The new Programme of the CPSU, to which this Symposium of essays is devoted, may not prove in the end to be such an epoch-making document as its sponsors have claimed. Like its predecessor of 1919, it may in time seem to offer too many handles to critics and be consigned to oblivion. It is also the case that at the Twenty-Second Congress of the Party in October 1961, which was primarily convened in order to debate and adopt the Programme, the limelight of publicity was stolen by the dramatic denunciation of Stalin and of his alleged supporters in the USSR and outside. Nevertheless, it would be a mistake to doubt the significance of the Programme. Whatever fate may be in store for it in the internal political life of the Soviet Union, its present importance lies in the fact that it represents the image which the Soviet leaders, after much deliberation and thought, wish to project, both at home and also abroad. It will probably be some time before we have another statement on which so much care has been lavished.
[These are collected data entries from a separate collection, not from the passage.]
-- ==== Sys2Proof/Tests/Slice0.lean ====
section
/-! SUPPORT. Tests: the manual's worked cases, each on one step or one function, with the expected values of the chapter
named; ill-formed commands; and for every statement with hypotheses the states and operands that meet them. -/
namespace Sys2Proof.Tests
open Sys2Proof Sys2Proof.Machine

-- One theorem at a time: a thread for each would take more memory than a check has.
set_option Elab.async false

/-- The next state of an outcome. -/
def nextOf : Host.Outcome State Fault Refusal → Option State
  | .next t => some t
  | _ => none

/-! ### Small states -/

/-- The reset state with the zone line in a phase. -/
def lineIn (p : LinePhase) : State := { State.reset with iu := { State.reset.iu with phase := p } }

/-- The reset state in a unit mode with a service source. -/
def modeIn (mode : UnitMode) (source : ServiceSource := .line) : State :=
  { State.reset with mc := { State.reset.mc with mode := mode, source := source } }

/-- The reset state with zone 0 as given. -/
def zoneIn (z : Zone) (mode : UnitMode := .run) : State :=
  { modeIn mode with dmu := { State.reset.dmu with zones := { State.reset.dmu.zones with z0 := z } } }

/-- A zone of node 1 with PM target 12, gain 16, RH target 500 and drying on, in a sample state with a PM2.5 and an RH. -/
def roomIn (sample : SampleState) (pm rh : Option Nat) : Zone :=
  { Zone.reset with
    entry := ⟨true, 1, 12, 16, 500, true⟩, sample := sample, pm25 := pm, rh := rh, lastAccept := some 0#32 }

/-- The reset state with damper 0 as given. -/
def damperIn (d : Damper) (mode : UnitMode := .run) : State :=
  { modeIn mode with dp := ⟨{ State.reset.dp.dampers with z0 := d }⟩ }

/-- A fitted damper of travel 1000 in a state at a position with a target and a share. -/
def bladeIn (state : DamperState) (position target : Option Nat) (share : Nat) : Damper :=
  { Damper.reset false with
    entry := ⟨true, 1000, 0, 0⟩, state := state, position := position, target := target, share := share }

/-- The reset state with the blower changed. -/
def blowerIn (state : BlowerState) (applied : Nat) : State :=
  { State.reset with bd := { State.reset.bd with state := state, applied := applied } }

/-- The reset state with the sequencer as given. -/
def dryingIn (ds : Sequencer) (mode : UnitMode := .run) : State := { modeIn mode with ds := ds }

/-- A sequencer in a state in Run whose start conditions hold, the duty held at 400. -/
def readySequencer (state : DsState) : Sequencer :=
  { Sequencer.reset with
    state := state, offLeft := none, call := true, tankBlocked := false, applied := 400, coil := some 140, mode := .run
    compressor := decide (state = .running) }

/-- The reset state with the tank as given. -/
def tankIn (tm : Tank) (mode : UnitMode := .run) : State := { modeIn mode with tm := tm }

/-- A tank at a level with its pump in a state. -/
def tankAt (level : TankLevel) (pump : PumpState) : Tank :=
  { State.reset.tm with level := level, pump := pump, blocked := false, origin := .level }

/-- The reset state with the panel link as given. -/
def linkIn (pl : Panel) : State := { State.reset with pl := pl }

/-- An upward queue of so many Replies. -/
def repliesOf (n : Nat) : List Frame := List.replicate n ⟨.reply, 0#8, [0x0B#8, 0#8]⟩

/-- The reset state with the store as given. -/
def storeIn (nvs : Store) : State := { State.reset with nvs := nvs }

/-! ### The manual's examples -/

/-- R2: the check of the nine octets 31h to 39h is 29B1h. -/
theorem test_check_of_r2 :
    checkOf [0x31#8, 0x32#8, 0x33#8, 0x34#8, 0x35#8, 0x36#8, 0x37#8, 0x38#8, 0x39#8] = 0x29B1#16 := by decide +kernel

/-- 00_scope 4.6: the high octet goes first. -/
theorem test_high_octet_first : octets16 0x0190#16 = [0x01#8, 0x90#8] ∧ octets32 0x01020304#32 = [1#8, 2#8, 3#8, 4#8] := by
  decide +kernel

/-- Section 1.12, entry 4: a duplicate clears the bad-window count and leaves node 4 Missing with one miss. -/
theorem test_cycle_duplicate :
    (let c := closePeriod Settings.defaults 0 true .duplicate { Intake.reset with
        pollList := [⟨4, .short⟩], badWindows := 2
        nodes := [{ NodeRecord.fresh 4 .short with state := .live, lastSequence := some 9#8, accepted := 791#32 }] }
     c.1.nodes.map (fun r => (r.state, r.misses)) = [(.missing, 1)] ∧ c.1.badWindows = 0 ∧ c.1.live.duplicate = 1#16) := by
  decide +kernel

/-- Section 1.12, entry 3: silence takes node 7 from two misses to Lost, and NodeLost is posted. -/
theorem test_cycle_silence :
    (let c := closePeriod Settings.defaults 0 false .noFrame { Intake.reset with
        pollList := [⟨7, .long⟩]
        nodes := [{ NodeRecord.fresh 7 .long with state := .missing, misses := 2 }] }
     c.1.nodes.map (fun r => (r.state, r.misses)) = [(.lost, 3)] ∧ c.1.badWindows = 0 ∧ c.1.live.timeout = 1#16
       ∧ Signal.notice .nodeLost (some 7#8) ∈ c.2) := by
  decide +kernel
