-- ==== Sys2Proof/Syntax.lean ====
section
/-! DEFINITION. The commands of the block: one constructor per row of spec/opcode_table.json, with the row's operands.
A tensor-core instruction command names the core that executes the instruction word at its program counter; a ferry op
command names the ferry whose current op it is; a host command names the function it comes from. -/
namespace Sys2Proof

/-- A tensor core, 0 to 63 (R14). -/
abbrev CoreId := Fin 64
/-- An island, 0 to 7 (R14). -/
abbrev IslandId := Fin 8
/-- A ferry, 0 to 159 (R14). -/
abbrev FerryId := Fin 160
/-- A queue (R347). -/
abbrev QueueId := Fin 16384
/-- A sync object (R360). -/
abbrev SyncId := Fin 16384
/-- A context (R364). -/
abbrev CtxId := Fin 256
/-- A partition (R362). -/
abbrev PartId := Fin 8

/-- The function an access comes from: the physical function, a virtual function, or another device's proxy
(R476, R469). -/
inductive Fn where
  | pf
  | vf (k : PartId)
  | proxy
  deriving DecidableEq, Repr

/-- A unit with a handshake watchdog (R42): a core, a core's ferry, a harbour, a bulk ferry. -/
inductive WatchUnit where
  | core (c : CoreId)
  | ferry (f : FerryId)
  | harbour (n : IslandId)
  deriving DecidableEq, Repr

/-- An agent whose tag-checked access waits (R204, R234). -/
inductive TagAgent where
  | core (c : CoreId)
  | ferry (f : FerryId)
  deriving DecidableEq, Repr

/-- A checker that failed error injection (R518, R519): the unit kind and number and the class of Table 18.4 (of a shared
checker the unit number alone), and whether it reported without an injected fault. -/
structure CheckerFail where
  kind : Nat
  unit : Nat
  cls : Nat
  spurious : Bool
  deriving DecidableEq, Repr

/-- Who writes a window or a register of the shore (Table 13.7, R446, R576): the host, through a function, the scheduler
firmware, an island control core, the Lighthouse. -/
inductive Who where
  | host (fn : Fn)
  | sch
  | icc
  | lhs
  deriving DecidableEq, Repr

/-- A CAN frame (R422): identifier in 29 bits, an 11-bit one in bits [28:18], format bits, DLC, payload. -/
structure CanFrame where
  id : Nat
  ide : Bool
  fdf : Bool
  brs : Bool
  esi : Bool
  dlc : Nat
  data : List Byte
  deriving DecidableEq, Repr

/-- A lost arbitration or a bus error (R437): arbitration lost, the code of LEC, in the data phase or not, whether the
standard excepts it from the plain count of its kind, how many further counts of 8 it adds, and the loop delay where it was
measured before the error (R427). -/
structure CanErr where
  lost : Bool
  code : Fin 8
  dataPhase : Bool
  exempt : Bool
  more : Nat
  delay : Option Nat
  deriving DecidableEq, Repr

/-- A causeway packet (Table 15.5), its type apart; `mine` says whether its frame is addressed to the port. -/
structure CwPkt where
  mine : Bool
  prio : Nat
  system : Nat
  src : Nat
  dst : Nat
  sport : Nat
  psn : Nat
  sch : Nat
  dch : Nat
  slot : Nat
  offset : Nat
  arg : Nat
  arg2 : Nat
  data : List Byte
  deriving DecidableEq, Repr
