/-- Register groups, part 0. -/
def regGroups0 : List RegGroup := [
  ⟨"GLB_IDENT", 0x0, [], 32, [⟨31, 16, .ro, 0x8640⟩, ⟨15, 8, .ro, 1⟩, ⟨7, 4, .ro, 1⟩, ⟨3, 0, .ro, 0⟩]⟩,
  ⟨"GLB_STATE", 0x4, [], 32, [⟨15, 8, .ro, 0⟩, ⟨5, 5, .ro, 0⟩, ⟨4, 4, .ro, 0⟩, ⟨3, 0, .ro, 0⟩]⟩,
  ⟨"GLB_TC_MARKED", 0x8, [], 64, [⟨63, 0, .ro, 0⟩]⟩,
  ⟨"GLB_HOST", 0x100, [], 64, [⟨63, 32, .ro, 0⟩, ⟨31, 16, .rw, 0x32⟩, ⟨2, 1, .ro, 0⟩, ⟨0, 0, .ro, 1⟩]⟩,
  ⟨"GLB_HOSTCTL", 0x108, [], 64, [⟨63, 32, .wo, 0⟩, ⟨2, 2, .wo, 0⟩, ⟨1, 1, .wo, 0⟩, ⟨0, 0, .wo, 0⟩]⟩,
  ⟨"GLB_LINK", 0x110, [], 32, [⟨15, 8, .rc, 0⟩, ⟨7, 4, .ro, 0⟩, ⟨3, 3, .ro, 0⟩, ⟨1, 0, .ro, 0⟩]⟩,
  ⟨"GLB_ACCERR", 0x118, [], 64, [⟨63, 48, .rc, 0⟩, ⟨47, 44, .ro, 0⟩, ⟨43, 42, .ro, 0⟩, ⟨41, 41, .ro, 0⟩, ⟨40, 40, .w1c, 0⟩, ⟨25, 0, .ro, 0⟩]⟩,
  ⟨"GLB_QVEC", 0x10000, [(16384, 4)], 32, [⟨7, 0, .rw, 0x10⟩]⟩,
  ⟨"PWR_BEAT_CTRL", 0x600400, [], 32, [⟨31, 16, .rw, 0x5DC⟩, ⟨15, 15, .rw, 0⟩, ⟨13, 4, .rw, 0x2EE⟩, ⟨3, 0, .rw, 7⟩]⟩,
  ⟨"PWR_FLOOR_STAT", 0x600404, [], 32, [⟨16, 16, .ro, 0⟩, ⟨15, 8, .ro, 0⟩, ⟨7, 0, .w1c, 0⟩]⟩,
  ⟨"PWR_BEAT_ISL", 0x600440, [(8, 8)], 64, [⟨63, 48, .ro, 0⟩, ⟨47, 32, .ro, 0⟩, ⟨31, 0, .ro, 0⟩]⟩,
  ⟨"TC_STATUS", 0x1000000, [(8, 0x200000), (8, 0x20000)], 32, [⟨31, 16, .ro, 0⟩, ⟨15, 8, .ro, 0⟩, ⟨7, 5, .ro, 0⟩, ⟨4, 4, .ro, 0⟩, ⟨3, 0, .ro, 0⟩]⟩,
  ⟨"TC_ASTAT", 0x1000004, [(8, 0x200000), (8, 0x20000)], 32, [⟨2, 2, .w1c, 0⟩, ⟨1, 1, .w1c, 0⟩, ⟨0, 0, .w1c, 0⟩]⟩,
  ⟨"TC_PC", 0x1000008, [(8, 0x200000), (8, 0x20000)], 64, [⟨56, 50, .ro, 0⟩, ⟨49, 32, .ro, 0⟩, ⟨22, 3, .ro, 0⟩, ⟨0, 0, .ro, 0⟩]⟩,
  ⟨"LGN_TAG", 0x1008000, [(8, 0x200000), (8, 0x20000), (2, 8)], 64, [⟨63, 0, .ro, 0⟩]⟩,
  ⟨"LGN_LIVE", 0x1008010, [(8, 0x200000), (8, 0x20000), (2, 8)], 64, [⟨63, 0, .ro, 0⟩]⟩,
  ⟨"LGN_WAIT", 0x1008020, [(8, 0x200000), (8, 0x20000)], 64, [⟨63, 62, .ro, 0⟩, ⟨54, 48, .ro, 0⟩, ⟨47, 46, .ro, 0⟩, ⟨38, 32, .ro, 0⟩, ⟨31, 30, .ro, 0⟩, ⟨22, 16, .ro, 0⟩, ⟨15, 14, .ro, 0⟩, ⟨6, 0, .ro, 0⟩]⟩,
  ⟨"LGN_SCRUB", 0x1008028, [(8, 0x200000), (8, 0x20000)], 32, [⟨31, 16, .ro, 0⟩, ⟨4, 2, .ro, 0⟩, ⟨1, 1, .w1c, 0⟩, ⟨0, 0, .ro, 0⟩]⟩,
  ⟨"LGN_ECC", 0x1008030, [(8, 0x200000), (8, 0x20000)], 64, [⟨63, 48, .rc, 0⟩, ⟨47, 47, .w1c, 0⟩, ⟨46, 40, .ro, 0⟩, ⟨32, 32, .w1c, 0⟩, ⟨15, 0, .ro, 0⟩]⟩,
  ⟨"FRY_STATUS", 0x1010000, [(8, 0x200000), (8, 0x20000), (2, 0x100)], 32, [⟨31, 24, .ro, 0⟩, ⟨21, 16, .ro, 0⟩, ⟨15, 15, .ro, 0⟩, ⟨14, 14, .ro, 0⟩, ⟨13, 11, .ro, 0⟩, ⟨7, 4, .ro, 0⟩, ⟨3, 0, .ro, 0⟩]⟩,
  ⟨"FRY_BYTES", 0x1010008, [(8, 0x200000), (8, 0x20000), (2, 0x100)], 64, [⟨63, 0, .ro, 0⟩]⟩,
  ⟨"FRY_X", 0x1010010, [(8, 0x200000), (8, 0x20000), (2, 0x100), (4, 8)], 64, [⟨63, 0, .ro, 0⟩]⟩,
  ⟨"FRY_LATE", 0x1010200, [(8, 0x200000), (8, 0x20000)], 64, [⟨63, 48, .rc, 0⟩, ⟨47, 44, .ro, 0⟩, ⟨43, 39, .ro, 0⟩, ⟨31, 0, .ro, 0⟩]⟩,
  ⟨"BFRY_STATUS", 0x1108000, [(8, 0x200000), (4, 0x100)], 32, [⟨31, 24, .ro, 0⟩, ⟨21, 16, .ro, 0⟩, ⟨15, 15, .ro, 0⟩, ⟨14, 14, .ro, 0⟩, ⟨13, 11, .ro, 0⟩, ⟨7, 4, .ro, 0⟩, ⟨3, 0, .ro, 0⟩]⟩,
  ⟨"BFRY_BYTES", 0x1108008, [(8, 0x200000), (4, 0x100)], 64, [⟨63, 0, .ro, 0⟩]⟩,
  ⟨"BFRY_X", 0x1108010, [(8, 0x200000), (4, 0x100), (4, 8)], 64, [⟨63, 0, .ro, 0⟩]⟩,
  ⟨"HBR_ECC", 0x1100000, [(8, 0x200000)], 64, [⟨63, 48, .rc, 0⟩, ⟨32, 32, .w1c, 0⟩, ⟨19, 0, .ro, 0⟩]⟩,
  ⟨"HBR_CECC", 0x1100008, [(8, 0x200000)], 64, [⟨63, 48, .rc, 0⟩, ⟨47, 47, .w1c, 0⟩, ⟨46, 44, .ro, 0⟩, ⟨43, 43, .ro, 0⟩, ⟨14, 0, .ro, 0⟩]⟩,
  ⟨"ITK_PORT_CFG", 0xB00000, [(8, 8)], 32, [⟨15, 8, .rw, 0xE4⟩, ⟨7, 4, .rw, 0⟩, ⟨2, 0, .rw, 0⟩]⟩,
  ⟨"ITK_STR_CFG", 0xB01000, [(32, 0x80)], 64, [⟨63, 48, .rw, 0⟩, ⟨47, 32, .rw, 0⟩, ⟨31, 18, .rw, 0⟩, ⟨17, 17, .rw, 0⟩, ⟨16, 16, .w1s, 0⟩, ⟨15, 8, .rw, 0⟩]⟩]

/-- Register groups, part 1. -/
def regGroups1 : List RegGroup := [
  ⟨"ITK_STR_RING", 0xB01008, [(32, 0x80)], 64, [⟨63, 61, .rw, 0⟩, ⟨60, 53, .rw, 0⟩, ⟨52, 49, .rw, 0⟩, ⟨48, 46, .rw, 0⟩, ⟨45, 35, .rw, 0⟩, ⟨31, 16, .rw, 0⟩, ⟨0, 0, .rw, 0⟩]⟩,
  ⟨"ITK_STR_STAT", 0xB01010, [(32, 0x80)], 64, [⟨63, 48, .ro, 0⟩, ⟨47, 32, .rc, 0⟩, ⟨31, 16, .rc, 0⟩, ⟨4, 4, .w1c, 0⟩, ⟨3, 0, .ro, 0⟩]⟩,
  ⟨"ITK_STR_DESC", 0xB01040, [(32, 0x80), (16, 4)], 32, [⟨31, 0, .rw, 0⟩]⟩,
  ⟨"ITK_JQ_BASE", 0xB02000, [(4, 0x40)], 64, [⟨47, 6, .rw, 0⟩]⟩,
  ⟨"ITK_JQ_RING", 0xB02008, [(4, 0x40)], 64, [⟨63, 61, .rw, 0⟩, ⟨60, 53, .rw, 0⟩, ⟨52, 49, .rw, 0⟩, ⟨48, 46, .rw, 0⟩, ⟨45, 35, .rw, 0⟩, ⟨31, 16, .rw, 0⟩, ⟨15, 12, .rw, 0⟩, ⟨1, 1, .rw, 0⟩, ⟨0, 0, .rw, 0⟩]⟩,
  ⟨"ITK_JQ_PTR", 0xB02010, [(4, 0x40)], 32, [⟨31, 16, .ro, 0⟩, ⟨15, 0, .rw, 0⟩]⟩,
  ⟨"ITK_DEC_CTRL", 0xB03000, [], 32, [⟨31, 16, .ro, 0x6B⟩, ⟨4, 4, .wo, 0⟩, ⟨3, 0, .rw, 8⟩]⟩,
  ⟨"MEM_CFG", 0x400000, [], 64, [⟨63, 43, .rw, 0⟩, ⟨25, 16, .ro, 224⟩, ⟨2, 2, .ro, 0⟩, ⟨1, 1, .ro, 0⟩, ⟨0, 0, .ro, 1⟩]⟩,
  ⟨"MEM_XTS", 0x400008, [], 32, [⟨23, 16, .ro, 0⟩, ⟨7, 0, .rw, 0⟩]⟩,
  ⟨"MEM_SCRUB", 0x400010, [], 32, [⟨31, 24, .rw, 0x18⟩, ⟨15, 0, .ro, 0⟩]⟩,
  ⟨"MEM_INV", 0x400020, [], 64, [⟨63, 62, .wo, 0⟩, ⟨61, 54, .wo, 0⟩, ⟨47, 16, .wo, 0⟩, ⟨15, 0, .wo, 0⟩]⟩,
  ⟨"MEM_INV_STAT", 0x400028, [], 32, [⟨31, 31, .w1c, 0⟩, ⟨27, 16, .ro, 0⟩, ⟨11, 0, .ro, 0⟩]⟩,
  ⟨"MEM_FRING", 0x400030, [], 64, [⟨63, 48, .rw, 0⟩, ⟨47, 44, .rw, 0⟩, ⟨43, 12, .rw, 0⟩, ⟨0, 0, .rw, 0⟩]⟩,
  ⟨"MEM_FRING_PTR", 0x400038, [], 32, [⟨31, 16, .ro, 0⟩, ⟨15, 0, .rw, 0⟩]⟩,
  ⟨"MEM_FAULT_RESP", 0x400040, [], 64, [⟨33, 32, .wo, 0⟩, ⟨31, 0, .wo, 0⟩]⟩,
  ⟨"MEM_FAULT_STAT", 0x400048, [], 32, [⟨31, 16, .ro, 0⟩, ⟨15, 8, .ro, 0⟩, ⟨1, 1, .w1c, 0⟩, ⟨0, 0, .w1c, 0⟩]⟩,
  ⟨"MEM_ECC", 0x400050, [], 64, [⟨63, 48, .rc, 0⟩, ⟨47, 44, .ro, 0⟩, ⟨43, 6, .ro, 0⟩, ⟨5, 5, .w1c, 0⟩]⟩,
  ⟨"MEM_AS", 0x401000, [(256, 8)], 64, [⟨63, 63, .rw, 0⟩, ⟨58, 56, .rw, 0⟩, ⟨55, 48, .rw, 0⟩, ⟨43, 9, .rw, 0⟩]⟩,
  ⟨"SCH_QRING", 0x100000, [(16384, 0x20)], 64, [⟨43, 10, .rw, 0⟩, ⟨4, 0, .rw, 4⟩]⟩,
  ⟨"SCH_QCPL", 0x100008, [(16384, 0x20)], 64, [⟨43, 10, .rw, 0⟩]⟩,
  ⟨"SCH_QCFG", 0x100010, [(16384, 0x20)], 64, [⟨63, 48, .rw, 0⟩, ⟨47, 47, .rw, 0⟩, ⟨39, 32, .rw, 0⟩, ⟨15, 15, .rw, 0⟩, ⟨14, 12, .rw, 0⟩, ⟨11, 11, .rw, 0⟩, ⟨10, 10, .rw, 0⟩, ⟨9, 9, .rw, 0⟩]⟩,
  ⟨"SCH_QPTR", 0x100018, [(16384, 0x20)], 64, [⟨63, 32, .ro, 0⟩, ⟨31, 0, .ro, 0⟩]⟩,
  ⟨"SCH_CTX_CFG", 0x180000, [(256, 0x80)], 64, [⟨63, 63, .rw, 0⟩, ⟨62, 60, .rw, 0⟩, ⟨59, 58, .rw, 0⟩, ⟨57, 57, .rw, 0⟩, ⟨56, 56, .rw, 0⟩, ⟨55, 48, .rw, 1⟩, ⟨43, 20, .rw, 0⟩]⟩,
  ⟨"SCH_CTX_SEED", 0x180008, [(256, 0x80), (2, 8)], 64, [⟨63, 0, .rw, 0⟩]⟩,
  ⟨"SCH_CTX_STEP", 0x180018, [(256, 0x80)], 64, [⟨63, 0, .rw, 0⟩]⟩,
  ⟨"SCH_CTX_NDCOUNT", 0x180020, [(256, 0x80)], 64, [⟨63, 0, .ro, 0⟩]⟩,
  ⟨"SCH_CTX_PERF", 0x180028, [(256, 0x80)], 64, [⟨63, 32, .rw, 0⟩, ⟨31, 16, .ro, 0⟩, ⟨15, 0, .ro, 0⟩]⟩,
  ⟨"SCH_CTX_ACCT", 0x180030, [(256, 0x80), (7, 8)], 64, [⟨63, 0, .ro, 0⟩]⟩,
  ⟨"SCH_CTX_LEGACY", 0x180068, [(256, 0x80), (2, 8)], 64, [⟨63, 0, .ro, 0⟩]⟩,
  ⟨"SCH_CTX_RSVD", 0x180078, [(256, 0x80)], 64, [⟨63, 0, .ro, 0⟩]⟩,
  ⟨"SCH_PART_W0", 0x188000, [(8, 0x20)], 64, [⟨63, 63, .rw, 0⟩, ⟨35, 26, .rw, 0⟩, ⟨25, 16, .rw, 0⟩, ⟨15, 8, .rw, 0⟩, ⟨7, 0, .rw, 0⟩]⟩]
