/-- The open instances of an entry replaced; OPEN follows. -/
def State.setDl (s : State) (n : Nat) (l : List DlInst) : State :=
  ({ s with dl := tabSet [] s.dl n l }).setFld (Reg.LHS_DL_STAT n) 2 0 l.length

/-- Open an instance of entry `n`, or set OVR when four are open; THRESH advances by END_STEP either way (R525). -/
def State.dlOpen (s : State) (n : Nat) (sec ns : Nat) : State :=
  let l := tabGet [] s.dl n
  let thr := s.fld (Reg.LHS_DL_THR n) 47 0
  let s1 := s.setFld (Reg.LHS_DL_THR n) 47 0 (thr + s.fld (Reg.LHS_DL_THR n) 63 48)
  if l.length < 4 then s1.setDl n (l ++ [⟨sec, ns, thr, false⟩]) else s1.setFlag (Reg.LHS_DL_STAT n) 7 true

/-- Judge one instance of entry `n` as met: MET rises, and the lateness of a missed one is written to LATE_US. -/
def State.dlMet (s : State) (n : Nat) (d : DlInst) : State :=
  let s1 := s.bumpMod (Reg.LHS_DL_STAT n) 47 32
  if d.missed then
    s1.setFld (Reg.LHS_DL_STAT n) 31 16 (satNat 0xFFFF ((s.nowNs - (1000000000 * d.sec + d.ns)) / 1000))
  else s1

/-- Has an instance's deadline tick passed: was a tick before the latest one at or after its deadline? -/
def State.dlPast (s : State) (d : DlInst) : Bool := !d.missed && decide (1000000000 * d.sec + d.ns ≤ s.tbLast)

/-- An instance whose deadline tick has passed is missed (R526): DEADLINE_MISS, MISSES and PEND. -/
def State.dlMiss (s : State) (n : Nat) (d : DlInst) : State :=
  let r := Reg.LHS_DL_STAT n
  ((s.bumpSat r 63 48).bumpSat r 6 3).event 0x05 5 n (leBytes 4 0 ++ leBytes 6 d.thr ++ leBytes 2 0)

/-- The open instances of entry `n` whose deadline tick has passed are missed, in order of opening. -/
def State.dlLate (s : State) (n : Nat) : State :=
  let l := tabGet [] s.dl n
  if l.any s.dlPast then
    ((l.filter s.dlPast).foldl (fun t d => t.dlMiss n d) s).setDl n
      (l.map (fun d => if s.dlPast d then { d with missed := true } else d))
  else s

/-- Judge entry `n` against its END_OBJ's counter: every open instance whose threshold is reached is met, one whose deadline
tick has passed after it is missed (R526). -/
def State.dlJudge (s : State) (n : Nat) : State :=
  let cnt := (s.reg (Reg.SYN_CNT (s.fld (Reg.LHS_DL_CFG n) 45 32))).toNat
  if (tabGet [] s.dl n).any (fun d => decide (d.thr ≤ cnt)) then
    let s1 := s.dlLate n
    let l := tabGet [] s1.dl n
    ((l.filter (fun d => decide (d.thr ≤ cnt))).foldl (fun t d => t.dlMet n d) s1).setDl n
      (l.filter (fun d => decide (cnt < d.thr)))
  else s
The Programme is therefore not unworthy of the study which the scholars whose essays are printed in this volume have devoted to it. It is not for me, when so many more competent than I have examined the Programme from all important angles, to burden the reader with a discussion of any of its particular aspects. But it may not be out of place to look at its more general nature and character, and to search in it for some clues to the political climate in the Soviet Union as it enters the Sixties, and looks ahead, both at home and abroad. Ostensibly, of course, the Programme looks ahead to communism, and it is to the task of building communism, on the delights of which the vaguer parts of the Programme wax very lyrical, that the Soviet citizen is summoned by its final clarion call: "The Party solemnly proclaims: the present generation of Soviet people shall live in communism." The communist utopia had fascinated political thinkers long before Marx, as interpreted by Lenin, brought it into the realm of party politics. As we know from his 1844 manuscript, Marx's vision of the coming future, when men would no longer be "alienated from society and when all the failings that characterise the daily life of men would . . .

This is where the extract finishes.